Asia Express - Mobile Communications
3G/4G Development in China February 28 - March 6
March 04, 2011

- At a news conference held in Beijing on March 4, China Mobile announced that the company plans to speed up the deployment of its mobile networks based on 4G technology, the China Daily News reported on March 4, citing chairman of China Mobile, Wang Jianzhou. Wang stated that Japanese Softbank Telecom will deploy the first commercial network based on TD-LTE (Time Division-Long Term Evolution) technology in Japan by year-end 2011. China Mobile has been developing networks based on such technology since late 2007 and is projected to complete the large-scale network demonstration based on TD-LTE by mid-2012, according to China's MIIT (Ministry of Industry and Information Technology). At year-end 2010, China Mobile began to conduct large-scale tests on its TD-LTE demonstration networks located in six major cities, including Shanghai, Hangzhou, Nanjing, Guangzhou, Shenzhen, and Xiaman.
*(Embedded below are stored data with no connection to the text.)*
theorem State.planeCycle_plain {s : State} (h : s.beginCycle.cycleOpen = true)
    (hp : s.beginCycle.frontNow.plane.pointAt s.beginCycle.frontNow.chip = none) : s.planeCycle = s.beginCycle.cycled := by
  rw [State.planeCycle, if_neg (by rw [h]; exact Bool.false_ne_true)]
  simp only [hp]
  rfl

theorem State.planeCycle_point {s : State} (h : s.beginCycle.cycleOpen = true) {x : Nat} {pt : Point}
    (hp : s.beginCycle.frontNow.plane.pointAt s.beginCycle.frontNow.chip = some (x, pt)) :
    s.planeCycle = s.beginCycle.cycled.pointDone x pt s.beginCycle.frontNow.herd.released := by
  rw [State.planeCycle, if_neg (by rw [h]; exact Bool.false_ne_true)]
  simp only [hp]
  rfl

/-! ### Exchange points -/

theorem PlaneSt.exchange_keeps (p : PlaneSt) (img : Image) : (p.exchange img).clocks = p.clocks ∧ (p.exchange img).half = p.half := by
  rw [PlaneSt.exchange]
  exact ⟨(PlaneSt.collects_clocks _ _).trans (PlaneSt.each_clocks _ _),
    (foldl_keeps PlaneSt.half _ (by intros; rfl) _ _).trans (foldl_keeps PlaneSt.half _ (by intros; rfl) _ _)⟩

theorem PlaneSt.release_keeps (p : PlaneSt) : p.release.clocks = p.clocks ∧ p.release.half = p.half :=
  ⟨PlaneSt.each_clocks _ _, foldl_keeps PlaneSt.half _ (by intros; rfl) _ _⟩

section PointDone
variable (s : State) (x : Nat) (pt : Point) (dec : Option Bool)

/-- Whatever comes of a point, its occurrences rise by one and no other count changes. -/
theorem State.pointDone_keeps :
    let t := s.pointDone x pt dec
    (t.host, t.sec, t.tel, t.sup) = (s.host, s.sec, s.tel, s.sup) ∧ t.plane.half = s.plane.half ∧
      t.plane.clocks = (s.plane.occurred x).clocks := by
  have hrel := (s.plane.occurred x).release_keeps
  rw [State.pointDone]
  split
  · next img h =>
    have hex := (s.plane.occurred x).exchange_keeps img
    split
    · exact ⟨rfl, hex.2, hex.1⟩
    · split
      · exact ⟨rfl, hrel.2, hrel.1⟩
      · exact ⟨rfl, hrel.2, hrel.1⟩
  · exact ⟨rfl, hrel.2, hrel.1⟩

theorem State.pointDone_none (h : s.img.image = none) : (s.pointDone x pt dec).img = { s.img with sampled := none } := by
  rw [State.pointDone]
  simp only [h]

/-- The image armed for this occurrence of a point that is no HERD point comes into force. -/
theorem State.pointDone_armed {img : Image} (h : s.img.image = some img) (hs : s.img.sampled = none) (hh : pt.herd = false)
    (ha : s.armedFor x (s.nextOcc x) = true) :
    let t := s.pointDone x pt dec
    t.img.active = img.kind + 1 ∧ t.img.segment = s.img.segment + 1 ∧ t.img.shadow = 0 ∧ t.img.xchgPoint = x ∧
      t.img.xchgOcc = s.nextOcc x ∧ t.chip = img.chip := by
  have harmed : s.img.sampled.getD (s.armedFor x (s.nextOcc x)) = true ∧ (!pt.herd || dec == some true) = true := by
    rw [hs, hh]
    exact ⟨ha, rfl⟩
  rw [State.pointDone]
  simp only [h, if_pos harmed]
  exact ⟨rfl, rfl, rfl, rfl, rfl, rfl⟩

end PointDone

/-- What a performed cycle leaves of module `u`, whether it completed an exchange point or not. -/
structure State.Performed (u t : State) : Prop where
  now : t.plane.now = u.plane.now + 1
  cadence : t.plane.cadence = u.plane.cadence + 1
  count : t.plane.count = if u.plane.launched then u.plane.count + 1 else u.plane.count
  half : t.plane.half = false
  slipTotal : t.plane.slipTotal = u.plane.slipTotal
  slipCause : t.plane.slipCause = u.plane.slipCause
  slipRun : t.plane.slipRun = none
  noted : ∀ cause n, u.plane.slipRun = some (cause, n) → t.plane.lastCause = cause ∧ t.plane.lastLength = n ∧
    t.plane.lastPlane = u.plane.count.setWidth 32
  others : (t.host, t.sec, t.tel, t.sup) = (u.host, u.sec, u.tel, u.sup)

theorem State.cycled_performed (u : State) : u.Performed u.cycled ∧ u.cycled.img = u.img ∧ u.cycled.plane.occ = u.plane.occ := by
  obtain ⟨haside, hhalf, hadv⟩ := u.cycled_spec
  generalize u.cycled = t at haside hhalf hadv ⊢
  simp only [State.aside, Prod.mk.injEq] at haside
  obtain ⟨⟨hhost, hsec, htel⟩, hsup, himg, -⟩ := haside
  refine ⟨{ hadv with half := hhalf, others := ?_ }, himg, hadv.occ⟩
  rw [hhost, hsec, htel, hsup]

theorem State.Performed.apart {u t : State} (h : u.Performed t) : t.host = u.host ∧ t.sec = u.sec ∧ t.tel = u.tel ∧ t.sup = u.sup := by
  simpa only [Prod.mk.injEq] using h.others

theorem State.Performed.pointDone {u t : State} (h : u.Performed t) (ho : t.plane.occ = u.plane.occ) (x : Nat) (pt : Point)
    (dec : Option Bool) : u.Performed (t.pointDone x pt dec) ∧ (t.pointDone x pt dec).plane.occ = u.plane.occ.upd 0 x (· + 1) := by
  obtain ⟨hothers, hhalf, hclocks⟩ := t.pointDone_keeps x pt dec
  generalize t.pointDone x pt dec = v at hothers hhalf hclocks ⊢
  have hadv : (u.plane.occurred x).Advanced (t.plane.occurred x) :=
    ⟨h.now, h.cadence, h.count, h.slipTotal, h.slipCause, h.slipRun, congrArg (fun o => Tab.upd 0 o x (· + 1)) ho, h.noted⟩
  have hv := hadv.of_clocks rfl hclocks
  exact ⟨⟨hv.now, hv.cadence, hv.count, hhalf.trans h.half, hv.slipTotal, hv.slipCause, hv.slipRun, hv.noted, hothers.trans h.others⟩, hv.occ⟩

section Point
variable {u t : State} {x : Nat} {pt : Point} {dec : Option Bool} (himg : t.img = u.img)
include himg

theorem State.cycled_point_none (h : u.img.image = none) : (t.pointDone x pt dec).img = { u.img with sampled := none } := by
  rw [State.pointDone_none _ _ _ _ (himg ▸ h), himg]

theorem State.cycled_point_armed (hocc : t.plane.occ = u.plane.occ) (img : Image) (hi : u.img.image = some img) (hs : u.img.sampled = none)
    (hh : pt.herd = false) (ha : u.armedFor x (u.nextOcc x) = true) :
    let v := t.pointDone x pt dec
    v.img.active = img.kind + 1 ∧ v.img.segment = u.img.segment + 1 ∧ v.img.shadow = 0 ∧ v.img.xchgPoint = x ∧
      v.img.xchgOcc = u.nextOcc x ∧ v.chip = img.chip := by
  have hnext : t.nextOcc x = u.nextOcc x := by rw [State.nextOcc, hocc, State.nextOcc]
  have harmed : t.armedFor x (t.nextOcc x) = true := by rw [hnext, State.armedFor, himg, ← State.armedFor, ha]
  have hd := t.pointDone_armed x pt dec (himg ▸ hi) (himg ▸ hs) hh harmed
  rwa [himg, hnext] at hd

end Point

/-! ### Slip cycles (R362, R366) -/

/-- What of a core neither a watchdog nor the departure of its events changes. -/
def Core.work (c : Core) : StoreSt × Tab Engine × VeSt × SuSt × CoreCfg × BitVec 64 × List Tally × Tab Pail :=
  (c.st, c.eng, c.ve, c.su, c.cfg, c.seq.step, c.seq.tallies, c.seq.pails)

/-- What of the plane the slip cycle's walk over the cores does not change. -/
def PlaneSt.run (p : PlaneSt) : (Nat × BitVec 64 × BitVec 64) × (BitVec 64 × Tab (BitVec 64)) × List Transit :=
  ((p.now, p.cadence, p.count), (p.slipTotal, p.slipCause), p.mesh)

theorem Core.wdogTick_work (c : Core) (r : Nat) : (c.wdogTick r).work = c.work := by
  rw [Core.wdogTick]
  split
  · dsimp only
    split <;> rfl
  · rfl

theorem PlaneSt.onCore_work (p : PlaneSt) (c d : Nat) {f : Core → Core} (h : ∀ k, (f k).work = k.work) :
    ((p.onCore c f).core d).work = (p.core d).work := by
  by_cases hd : d = c
  · rw [hd, PlaneSt.onCore, PlaneSt.setCore, PlaneSt.core, Tab.get_set_self, h]
  · rw [PlaneSt.onCore, PlaneSt.setCore, PlaneSt.core, Tab.get_set_ne _ _ _ hd, PlaneSt.core]

theorem PlaneSt.each_work (p : PlaneSt) (d : Nat) {f : Nat → Core → Core} (h : ∀ c k, (f c k).work = k.work) :
    ((p.each f).core d).work = (p.core d).work :=
  foldl_keeps (fun p : PlaneSt => (p.core d).work) _ (fun q c => q.onCore_work c d (h c)) _ _

theorem PlaneSt.each_run (p : PlaneSt) (f : Nat → Core → Core) : (p.each f).run = p.run :=
  foldl_keeps PlaneSt.run _ (by intros; rfl) _ _

theorem PlaneSt.collect_work (p : PlaneSt) (c d : Nat) : ((p.collect c).core d).work = (p.core d).work :=
  p.onCore_work c d (f := fun k => { k with ev := [] }) fun _ => rfl

theorem PlaneSt.tripped_keeps (p : PlaneSt) : p.tripped.run = p.run ∧ ∀ d, (p.tripped.core d).work = (p.core d).work := by
  rw [PlaneSt.tripped]
  split
  · refine ⟨p.each_run _, fun d => p.each_work d fun c k => ?_⟩
    split <;> rfl
  · exact ⟨rfl, fun _ => rfl⟩

/-- A slip cycle charged to a cause: its counts rise, and the mesh and the work of every core stay. -/
theorem PlaneSt.slip_spec (p : PlaneSt) (n : Nat) :
    let q := p.slip n
    q.now = p.now ∧ q.cadence = p.cadence + 1 ∧ q.count = p.count ∧ q.slipTotal = p.slipTotal + 1 ∧
      q.slipCause = p.slipCause.upd 0 n (· + 1) ∧ q.mesh = p.mesh ∧ ∀ d, (q.core d).work = (p.core d).work := by
  obtain ⟨htrip, hwork⟩ := p.tripped_keeps
  let p1 := p.tripped.each fun _ c => if (c.edgeEmpty p.now).isSome then c.wdogTick p.now else c
  have hrun : (p1.live.foldl (fun (p : PlaneSt) c => p.collect c) p1).run = p.run :=
    (foldl_keeps PlaneSt.run _ (by intros; rfl) _ _).trans ((PlaneSt.each_run _ _).trans htrip)
  have hcore (d : Nat) : ((p1.live.foldl (fun (p : PlaneSt) c => p.collect c) p1).core d).work = (p.core d).work := by
    refine (foldl_keeps (fun p : PlaneSt => (p.core d).work) _ (fun q c => q.collect_work c d) _ _).trans ((PlaneSt.each_work _ d ?_).trans (hwork d))
    intro c k
    split
    · exact k.wdogTick_work _
    · rfl
  simp only [PlaneSt.run, Prod.mk.injEq] at hrun
  obtain ⟨⟨hnow, hcad, hcount⟩, ⟨htotal, hcause⟩, hmesh⟩ := hrun
  exact ⟨hnow, congrArg (· + 1) hcad, hcount, congrArg (· + 1) htotal, congrArg (fun t => Tab.upd 0 t n (· + 1)) hcause, hmesh, hcore⟩

theorem State.joinBarrier_keeps (s : State) :
    s.joinBarrier.plane = s.plane ∧ (s.joinBarrier.host, s.joinBarrier.sec, s.joinBarrier.tel, s.joinBarrier.sup) = (s.host, s.sec, s.tel, s.sup) := by
  rw [State.joinBarrier]
  split
  · split <;> exact ⟨rfl, rfl⟩
  · exact ⟨rfl, rfl⟩

theorem State.slipCycle_of_cause {s : State} {late : Bool} {n : Nat} (hc : s.clockOn = true) (hh : s.plane.half = false)
    (h : s.slipCause late = some n) : ∃ (v : State) (x : ExtSt),
      v.plane = s.plane ∧ (v.host, v.sec, v.tel, v.sup) = (s.host, s.sec, s.tel, s.sup) ∧
      s.slipCycle late = ({ v with plane := (v.plane.meetFull v.ext.room).2.slip n, ext := x } : State).herdCycle := by
  let v := if n = 1 then s.joinBarrier else s
  have hv : v.plane = s.plane ∧ (v.host, v.sec, v.tel, v.sup) = (s.host, s.sec, s.tel, s.sup) := by
    simp only [v]
    split
    · exact s.joinBarrier_keeps
    · exact ⟨rfl, rfl⟩
  refine ⟨v, (v.plane.meetFull v.ext.room).1.foldl (fun (x : ExtSt) c => x.noteFull c) v.ext, hv.1, hv.2, ?_⟩
  rw [State.slipCycle, if_neg (by rw [hc, hh]; exact Bool.false_ne_true)]
  simp only [h]
  rfl

theorem PlaneSt.meetFull_mesh (p : PlaneSt) (room : Nat → Bool) :
    (p.meetFull room).2.mesh.map (fun x => { x with met := true }) = p.mesh.map fun x => { x with met := true } := by
  rw [PlaneSt.meetFull]
  simp

/-- Settles O26: a cycle is its front, its rear and the point, none of which touches what is not the plane's. -/
theorem planeAdvance : Obligations.PlaneAdvance := by
  unfold Obligations.PlaneAdvance
  intro s hc
  refine ⟨?cycle, fun hp => ?noPoint, fun late n hh hcause => ?slip⟩
  case cycle =>
    intro u
    refine ⟨fun h => ?begin, fun h => congrArg Host.Outcome.next (State.planeCycle_closed h), fun hopen => ?performed⟩
    case begin =>
      show s.beginCycle = s
      rw [State.beginCycle]
      split
      · next hon =>
        have hh : s.plane.half = false := by simpa [hc] using hon
        rw [State.launchDue]
        split
        · next l img hl hi =>
          rcases h with h | h | h
          · cases h.symm.trans hl
          · cases h.symm.trans hi
          · cases h.symm.trans hh
        · rfl
      · rfl
    case performed =>
      have hpoint : (s.plane.pointAt s.chip).isSome = true → exec .exchangePoint s = .next s.planeCycle := fun h =>
        congrArg Host.Outcome.next (if_pos h)
      have hplain : u.frontNow.plane.pointAt u.frontNow.chip = none → s.planeCycle = u.cycled := State.planeCycle_plain hopen
      have hat (x : Nat) (pt : Point) : u.frontNow.plane.pointAt u.frontNow.chip = some (x, pt) →
          s.planeCycle = u.cycled.pointDone x pt u.frontNow.herd.released := State.planeCycle_point hopen
      obtain ⟨hcycled, himg, hocc⟩ := u.cycled_performed
      refine ⟨s.planeCycle, rfl, ?_⟩
      clear_value u
      generalize s.planeCycle = t at hpoint hplain hat ⊢
      cases hp : u.frontNow.plane.pointAt u.frontNow.chip with
      | none =>
        rw [← hplain hp] at hcycled himg hocc
        obtain ⟨hhost, hsec, htel, hsup⟩ := hcycled.apart
        refine ⟨hcycled.now, hcycled.cadence, hcycled.count, hcycled.half, hcycled.slipTotal, hcycled.slipCause, hcycled.slipRun,
          hcycled.noted, hhost, hsec, htel, hsup, fun _ => ⟨himg, hocc⟩, fun x pt h => ?_, hpoint⟩
        cases h
      | some xp =>
        obtain ⟨x, pt⟩ := xp
        have ht := hat x pt hp
        obtain ⟨hdone, hoccs⟩ := hcycled.pointDone hocc x pt u.frontNow.herd.released
        have hnone := State.cycled_point_none (x := x) (pt := pt) (dec := u.frontNow.herd.released) himg
        have harmed := State.cycled_point_armed (x := x) (pt := pt) (dec := u.frontNow.herd.released) himg hocc
        rw [← ht] at hdone hoccs hnone
        simp only [← ht] at harmed
        obtain ⟨hhost, hsec, htel, hsup⟩ := hdone.apart
        refine ⟨hdone.now, hdone.cadence, hdone.count, hdone.half, hdone.slipTotal, hdone.slipCause, hdone.slipRun, hdone.noted,
          hhost, hsec, htel, hsup, fun h => ?_, fun y qt h => ?_, hpoint⟩
        · cases h
        · cases h
          exact ⟨hoccs, hnone, harmed⟩
  case noPoint => exact congrArg Host.Outcome.next (if_neg (by rw [hp]; exact Bool.false_ne_true))
  case slip =>
    obtain ⟨v, x, hplane, haside, hrun⟩ := State.slipCycle_of_cause hc hh hcause
    obtain ⟨hnow, hcad, hcount, htotal, hcz, hmesh, hwork⟩ := (v.plane.meetFull v.ext.room).2.slip_spec n
    have hmet := v.plane.meetFull_mesh v.ext.room
    simp only [Prod.mk.injEq] at haside
    obtain ⟨thost, tsec, ttel, tsup⟩ := haside
    have hmark : (v.plane.meetFull v.ext.room).2 = { s.plane with mesh := (v.plane.meetFull v.ext.room).2.mesh } := by
      rw [← hplane]
      rfl
    generalize (v.plane.meetFull v.ext.room).2 = q at hmark hnow hcad hcount htotal hcz hmesh hwork hmet hrun
    refine ⟨_, congrArg Host.Outcome.next hrun, hnow.trans (congrArg PlaneSt.now hmark :), hcad.trans (congrArg (fun p => PlaneSt.cadence p + 1) hmark :),
      hcount.trans (congrArg PlaneSt.count hmark :), htotal.trans (congrArg (fun p => PlaneSt.slipTotal p + 1) hmark :), ?_, fun d hd => ?_, ?_,
      fun d => ?_, thost, tsec, ttel, tsup⟩
    · have h := congrArg (fun t => Tab.get 0 t n) (hcz.trans (congrArg (fun p => Tab.upd 0 (PlaneSt.slipCause p) n (· + 1)) hmark))
      exact h.trans (Tab.get_set_self ..)
    · have h := congrArg (fun t => Tab.get 0 t d) (hcz.trans (congrArg (fun p => Tab.upd 0 (PlaneSt.slipCause p) n (· + 1)) hmark))
      exact h.trans (Tab.get_upd_ne _ _ _ hd)
    · exact (congrArg (List.map _) hmesh).trans (hmet.trans (congrArg (fun p => List.map _ (PlaneSt.mesh p)) hplane))
    · have h := (hwork d).trans (congrArg (fun p => Core.work (PlaneSt.core p d)) hmark)
      simp only [Core.work, Prod.mk.injEq] at h
      exact h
Wang said at the news conference there are a total of seven cities conducting tests so far but Wang did not revel the name of the additional city, according to the same source. Meanwhile, Wang also revealed that Apple mulls developing an iPhone based on TD-LTE technology, Reuters reported. Further details, however, were not yet disclosed.

 
- China Unicom revealed the company's own-developed operating system, dubbed Wophone, on February 28, according to the Wall Street Journal. ZTE, Huawei, TCL, Samsung, Motorola, and HTC are projected to separately launch mobile phones based on such new OS later. Wophone OS is developed based on Linux-based platform instead of on Android like China Mobile's Ophone and is for use in Smartphones and tablet devices, according to the same source. China Unicom stated that Wophone OS is able to help mobile phone developers shorten product development cycles and will have its own application store, with an aim to persuade its 150 million 2G users to convert to its 3G network. In related news, Nokia's Ovi store currently shoulders the largest market share in China, followed by China Mobile's application store, the Android Marketplace, the Windows Marketplace, and Apple's iTune.